Moira franziu o celho pensativa, até que suas lembranças voltaram aos desenhos externos no templo onde seu colar fora mantido por dezoito anos. Aquelas gravuras agora faziam sentido, as escritas na sala do templo, agora ficavam claras em sua mente pois contavam a mesma história que Gancho lhe dissera.

— A sereia… — Moira comentou boquiaberta. Concluindo que a moça que veio ao convés alertá-la era uma sereia. — C-como pode ter certeza que o Úrsula é esse navio? Você o deixou em ruínas.

— Me acompanhe irmãzinha — James passou pela jovem, abrindo a porta da cabine. Alguns homens miravam o outro navio boquiaberto.

Como um encanto, o Úrsula se reconstruía, cada viga, cada prego, cada dobradiça, tudo voltando a seu lugar maravilhosamente. Os olhos de Moira lacrimejaram de tamanha emoção ao ver algo tão surreal. Um sorriso lindo se formou em seus lábios, deixando o capitão um tanto desconfortável. Ele respirou fundo, espantando qualquer sombra de bondade que viesse em mente.

— Obrigado semideusa, por me trazer do mundo dos mortos. Graças a você e ao o Úrsula, Port Royal não passará de uma lembrança na história— Moira novamente ficou séria, e fitou Daniel.

— O que quer dizer?

— Aquela cidade virá abaixo, mostrarei a maldita marinha o poder dos meus canhões — O sorriso sádico no rosto do homem apenas aterrorizava ainda mais a garota.

— Está louco?! Não pode fazer isso! — Moira gritou nervosa — Todas as pessoas que amou estão lá!

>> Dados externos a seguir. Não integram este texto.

-- ==== Sys2Proof/Proofs/QuaternionProducts.lean ====
section
/-! PROOFS. QCOPY and the in-place products (spec 41_quaternion.md R141, R146 to R148). The one fact behind both
statements is that a copy is the quaternion copied: it makes the snapshot of R148 the operand as it was on entry. -/

namespace Sys2Proof.Machine

open Sys2Proof

/-! ## The meanings, each as one shared operation -/

theorem exec_qcopy (a : Quat) (s : State) : exec (.qcopy a) s = returnQuat (qcopyQ a) s := rfl

theorem exec_qmul (l r : Quat) (s : State) : exec (.qmul l r) s = returnQuat (qmulQ l r) s := rfl

theorem exec_qlmul (l r : Quat) (s : State) : exec (.qlmul l r) s = returnQuat (qlmulQ l r) s := rfl

theorem exec_qrmul (l r : Quat) (s : State) : exec (.qrmul l r) s = returnQuat (qrmulQ l r) s := rfl

/-- What the machine does for a quaternion result is what the statements call `answered` (R96). -/
theorem returnQuat_eq_answered (r : Quat) (s : State) : returnQuat r s = .next (answered r s) := rfl

/-! ## The copy and the snapshot -/

/-- A copy taken component by component is the whole quaternion (R141). -/
@[simp] theorem qcopyQ_eq_self (a : Quat) : qcopyQ a = a := by
  cases a with
  | mk w x y z => rfl

/-- The snapshot of the left operand is that operand (R146, R148). -/
theorem qlmulQ_eq_qmulQ (l r : Quat) : qlmulQ l r = qmulQ l r :=
  congrArg (qmulQ · r) (qcopyQ_eq_self l)

/-- The snapshot of the right operand is that operand (R147, R148). -/
theorem qrmulQ_eq_qmulQ (l r : Quat) : qrmulQ l r = qmulQ l r :=
  congrArg (qmulQ l ·) (qcopyQ_eq_self r)

/-! ## The statements -/

/-- Settles O9: the operand returned is its copy. -/
theorem qcopyReturnsItsOperand : Obligations.QcopyReturnsItsOperand := by
  intro a s
  rw [exec_qcopy, qcopyQ_eq_self, returnQuat_eq_answered]

/-- Settles O12: both in-place products are QMUL, since each reads its mutable operand from the snapshot. -/
theorem inPlaceProductsReturnTheProduct : Obligations.InPlaceProductsReturnTheProduct := by
  intro l r s
  have left_eq : exec (.qlmul l r) s = exec (.qmul l r) s := by
    rw [exec_qlmul, qlmulQ_eq_qmulQ, exec_qmul]
  have right_eq : exec (.qrmul l r) s = exec (.qmul l r) s := by
    rw [exec_qrmul, qrmulQ_eq_qmulQ, exec_qmul]
  have product : exec (.qmul l r) s = .next (answered (qmulQ l r) s) := by
    rw [exec_qmul, returnQuat_eq_answered]
  exact ⟨left_eq.trans product, right_eq.trans product, left_eq, right_eq⟩

end Sys2Proof.Machine
end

— Nem todas… — A resposta de Daniel calou a garota. Que por alguns instantes sentiu um frio em sua barriga — É por isso que ainda está viva senhorita Brodbeck. Sua presença no porto é indispensável — sorriu.

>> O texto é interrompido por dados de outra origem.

-- ==== Sys2Proof/Proofs/RepliesAndReceives.lean ====
section
/-! PROOFS. Commands that answer with an acknowledgement, and the entries of the sequencer on receive-complete and
send-complete (spec 43_protocol.md R191 to R194, R200, R205, R209). Two rules carry all five statements: what an
acknowledgement starts where a reply can be sent, and what a receive arms where one can be armed. -/

namespace Sys2Proof.Machine

open Sys2Proof

/-! ## What a ready block starts -/

/-- Where a reply can be sent, an acknowledgement starts its frame (R222, R223). -/
theorem ack_of_replyReady {s : State} (st : ProtoState) (h : replyReady s) :
    ack st s = .next (replyStarted (ackFrame s.params) st s) := by
  obtain ⟨htx, hrx, hsize⟩ := h
  have room : 3 ≤ s.params.txBufSize := le_trans (by decide) hsize
  exact ack_eq_next.2 ⟨⟨htx, hrx⟩, room, rfl⟩

/-- Where a receive can be armed, one of up to 64 bytes is (R170). -/
theorem arm_of_armReady {s : State} {n : Nat} (st : ProtoState) (h : armReady s) (h1 : 1 ≤ n) (h64 : n ≤ 64) :
    arm n (setProto st s) = .next (receiveArmed (BitVec.ofNat 7 n) st s) := by
  obtain ⟨htx, hrx, hdir, hsize⟩ := h
  exact arm_of_ready htx hrx hdir h1 (h64.trans hsize)

/-- Where a receive can be armed, the header hunt arms one byte in the state its byte selects (R191). -/
theorem header_of_armReady {s : State} (b : Byte) (h : armReady s) :
    header b s = .next (receiveArmed 1#7 (headerState s.params b) s) :=
  arm_of_armReady _ h le_rfl (by decide)

/-! ## The commands that store an operand -/

theorem exec_setUnityOffset_of_replyReady {s : State} (q : Quat) (h : replyReady s) :
    exec (.setUnityOffset q) s = .next (replyStarted (ackFrame s.params) .replyAck { s with qUnity := q }) := by
  rw [exec_setUnityOffset]
  exact ack_of_replyReady .replyAck h

theorem exec_setId_of_replyReady {s : State} (n : Byte) (h : replyReady s) :
    exec (.setId n) s = .next (replyStarted (ackFrame s.params) .replyAck { s with devId := n }) := by
  rw [exec_setId]
  exact ack_of_replyReady .replyAck h

/-! ## The receive buffer -/

/-- A one-byte receive reads the first byte of the buffer (R194). -/
theorem withRxByte_of_cons {s : State} {b : Byte} {bs : List Byte} (f : Byte → Result) (h : s.rxBuf = b :: bs) :
    withRxByte s f = f b := by
  rw [withRxByte, h]

/-- A read of the bytes the buffer begins with (R60). -/
theorem withRxBytes_of_append {s : State} {vs bs : List Byte} (f : List Byte → Result) (h : s.rxBuf = vs ++ bs) :
    withRxBytes vs.length s f = f vs := by
  have fits : vs.length ≤ s.rxBuf.length := by simp [h]
  have front : s.rxBuf.take vs.length = vs := by rw [h, List.take_left]
  rw [withRxBytes, if_pos fits, front]

/-! ## The entry on receive-complete, one equation per state -/

/-- The byte received in `WaitHeader` goes to the header hunt (R194). -/
theorem rxdone_of_waitHeader {s : State} {b : Byte} {bs : List Byte} (hp : s.proto = .waitHeader)
    (hbuf : s.rxBuf = b :: bs) : rxdone s = header b s := by
  rw [rxdone, hp]
  exact withRxByte_of_cons _ hbuf

/-- The byte received in `WaitNewId` is the operand of SET_ID (R209). -/
theorem rxdone_of_waitNewId {s : State} {b : Byte} {bs : List Byte} (hp : s.proto = .waitNewId)
    (hbuf : s.rxBuf = b :: bs) : rxdone s = exec (.setId b) s := by
  rw [rxdone, hp]
  exact withRxByte_of_cons _ hbuf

A pequena sensação prazerosa que Moira sentiu, logo deu espaço a uma raiva massante. A crueldade nas palavras do homem a deixava fora de si.

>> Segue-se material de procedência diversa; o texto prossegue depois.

-- ==== Sys2Proof/Tests/Slice0.lean ====
section
/-! SUPPORT. The model's own tests. Expected values are the vectors of spec/95_test_vectors.md and the examples of the
family files, never the model's own answers. The second part shows, for the statements that have hypotheses, states that
meet them. -/

namespace Sys2Proof.Tests

open Sys2Proof Sys2Proof.Machine

/-! ### Well-formedness: each check refuses an ill-formed command (30_encoding.md R74 step 3). -/

theorem test_illformed_nibRd : (Instr.nibRd 16).wellFormed = false := by decide
theorem test_illformed_nibWr : (Instr.nibWr 16).wellFormed = false := by decide
theorem test_illformed_gfOper_zero : (Instr.gfOper 0).wellFormed = false := by decide
theorem test_illformed_gfOper_five : (Instr.gfOper 5).wellFormed = false := by decide
theorem test_illformed_round : (Instr.round 15).wellFormed = false := by decide
theorem test_illformed_ksRk : (Instr.ksRk 15).wellFormed = false := by decide

/-! ### Decoding: one word per constructor, written from 30_encoding.md R73 (OPC 7:0, ARG 15:8, RSVD 0). -/

theorem test_decode_nop : decodeTableWord 64 0x0000 = some .nop := by decide
theorem test_decode_sreset : decodeTableWord 64 0x0001 = some .sreset := by decide
theorem test_decode_nibRd : decodeTableWord 64 0x0510 = some (.nibRd 5) := by decide
theorem test_decode_nibWr : decodeTableWord 64 0x0F11 = some (.nibWr 15) := by decide
theorem test_decode_gfAdd : decodeTableWord 64 0x0020 = some .gfAdd := by decide
theorem test_decode_gfDbl : decodeTableWord 64 0x0021 = some .gfDbl := by decide
theorem test_decode_gfTpl : decodeTableWord 64 0x0022 = some .gfTpl := by decide
theorem test_decode_gfOper : decodeTableWord 64 0x0423 = some (.gfOper 4) := by decide
theorem test_decode_gfSeed : decodeTableWord 64 0x0024 = some .gfSeed := by decide
theorem test_decode_subcell : decodeTableWord 64 0x0030 = some .subcell := by decide
theorem test_decode_shuffle : decodeTableWord 64 0x0031 = some .shuffle := by decide
theorem test_decode_shuffleInv : decodeTableWord 64 0x0032 = some .shuffleInv := by decide
theorem test_decode_mixcol : decodeTableWord 64 0x0033 = some .mixcol := by decide
theorem test_decode_keyadd : decodeTableWord 64 0x0034 = some .keyadd := by decide
theorem test_decode_round : decodeTableWord 64 0x0E35 = some (.round 14) := by decide
theorem test_decode_ksWk : decodeTableWord 64 0x0040 = some .ksWk := by decide
theorem test_decode_ksRk : decodeTableWord 64 0x0041 = some (.ksRk 0) := by decide
theorem test_decode_midoriEnc : decodeTableWord 64 0x0042 = some .midoriEnc := by decide
theorem test_decode_maskgen : decodeTableWord 64 0x0050 = some .maskgen := by decide
theorem test_decode_mulgy : decodeTableWord 64 0x0051 = some .mulgy := by decide
theorem test_decode_cofbInitEnc : decodeTableWord 64 0x0060 = some .cofbInitEnc := by decide
theorem test_decode_cofbInitDec : decodeTableWord 64 0x0061 = some .cofbInitDec := by decide
theorem test_decode_cofbBlock : decodeTableWord 64 0x0062 = some .cofbBlock := by decide
theorem test_decode_cofbAbort : decodeTableWord 64 0x0063 = some .cofbAbort := by decide

/-- The three worked encodings of 30_encoding.md R78. -/
theorem test_encode_examples :
    encode (.nibRd 5) = 0x0510 ∧ encode (.round 14) = 0x0E35 ∧ encode .cofbBlock = 0x0062 := by decide

/-- The code a word is refused with. -/
def refusalOf (w : Word) : Option ErrorCode :=
  match decode w with
  | .error c => some c
  | .ok _ => none

/-- T-ERR-6, T-ERR-7, and the ends of a gap of R74: the first branch. -/
theorem test_refuse_opcode :
    [0xFF, 0x64, 0x02, 0x0F, 0x10002].map refusalOf = List.replicate 5 (some .illegalOpcode) := by decide

/-- T-ERR-8, T-ERR-9, T-ERR-18, program P4 step 8, and RESERVED_BITS before ARG_RANGE: the second branch. -/
theorem test_refuse_reserved :
    [0x0100, 0x1000000000000000, 0x10062, 0x0162, 0x11023].map refusalOf = List.replicate 5 (some .reservedBits) := by
  decide

/-- T-ERR-1 to T-ERR-5 and T-NIB-10: the third branch. -/
theorem test_refuse_range :
    [0x1010, 0x0F35, 0x0023, 0x0523, 0x0F41, 0xFF11].map refusalOf = List.replicate 6 (some .argRange) := by decide

/-- The ends of the legal ranges (R73): no refusal. -/
theorem test_accept_range :
    [0x0010, 0x0F10, 0x0011, 0x0F11, 0x0123, 0x0423, 0x0035, 0x0E35, 0x0041, 0x0E41].map refusalOf
      = List.replicate 10 none := by decide

/-! ### Commands: values of 95_test_vectors.md section 3. -/

/-- A field after a command. -/
def after {α : Type} (f : State → α) (i : Instr) (s : State) : Option α :=
  match exec i s with
  | .next t => some (f t)
  | _ => none

/-- The reset state with two operands. -/
def withOperands (a b : Word) : State := { State.reset with opa := a, opb := b }

/-- The reset state with the key KA of 95_test_vectors.md, an operand and the nonce. -/
def withKeyA (a : Word) : State :=
  { State.reset with key0 := 0x0123456789ABCDEF, key1 := 0xFEDCBA9876543210, nonce := 0x0123456789ABCDEF, opa := a }

/-- The error record. -/
def record (s : State) : ErrorCode × Bool := (s.lastErr, s.err)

— Senhor Corby, leve a senhorita Brodbeck para os seus aposentos — Hook piscou para ela.

— Não vou permitir que faça isso!

Logo o homem amarrou os pulsos da jovem para trás. Era perturbador imaginar os planos de Daniel se concretizando. Brodbeck não poderia deixar tal ato acontecer. Ela teria que criar um plano para escapar e impedir Daniel de cometer tamanha barbárie. Embora acreditasse que Jack também já deveria está arquitetando algo. Seus pensamentos foram interrompidos no instante em que a figura do capitão surgiu a ponta da escada.

— Jack! — Ela exclamou surpresa.

Os homens que mantinham-se em seus afazeres, notaram o pirata fugitivo e logo o cercaram com suas espadas e pistolas apontadas para ele.

— Acho que essa não é a saída — Sparrow comentou com um sorriso frustrado.

— Inferno Jack! Será que não existe uma prisão capaz de te manter nela?! — Daniel rosnou impaciente.

— Atribua isso a sua hospedagem meu rapaz. Sabe, há momentos em que...na verdade quase sempre, prefiro ver o mundo do fundo de uma garrafa. Rum ou qualquer coisa parecida. Lá embaixo não há Rum, e se não há Rum, as razões para esse momento se tornam inevitáveis — Sorriu ao concluir.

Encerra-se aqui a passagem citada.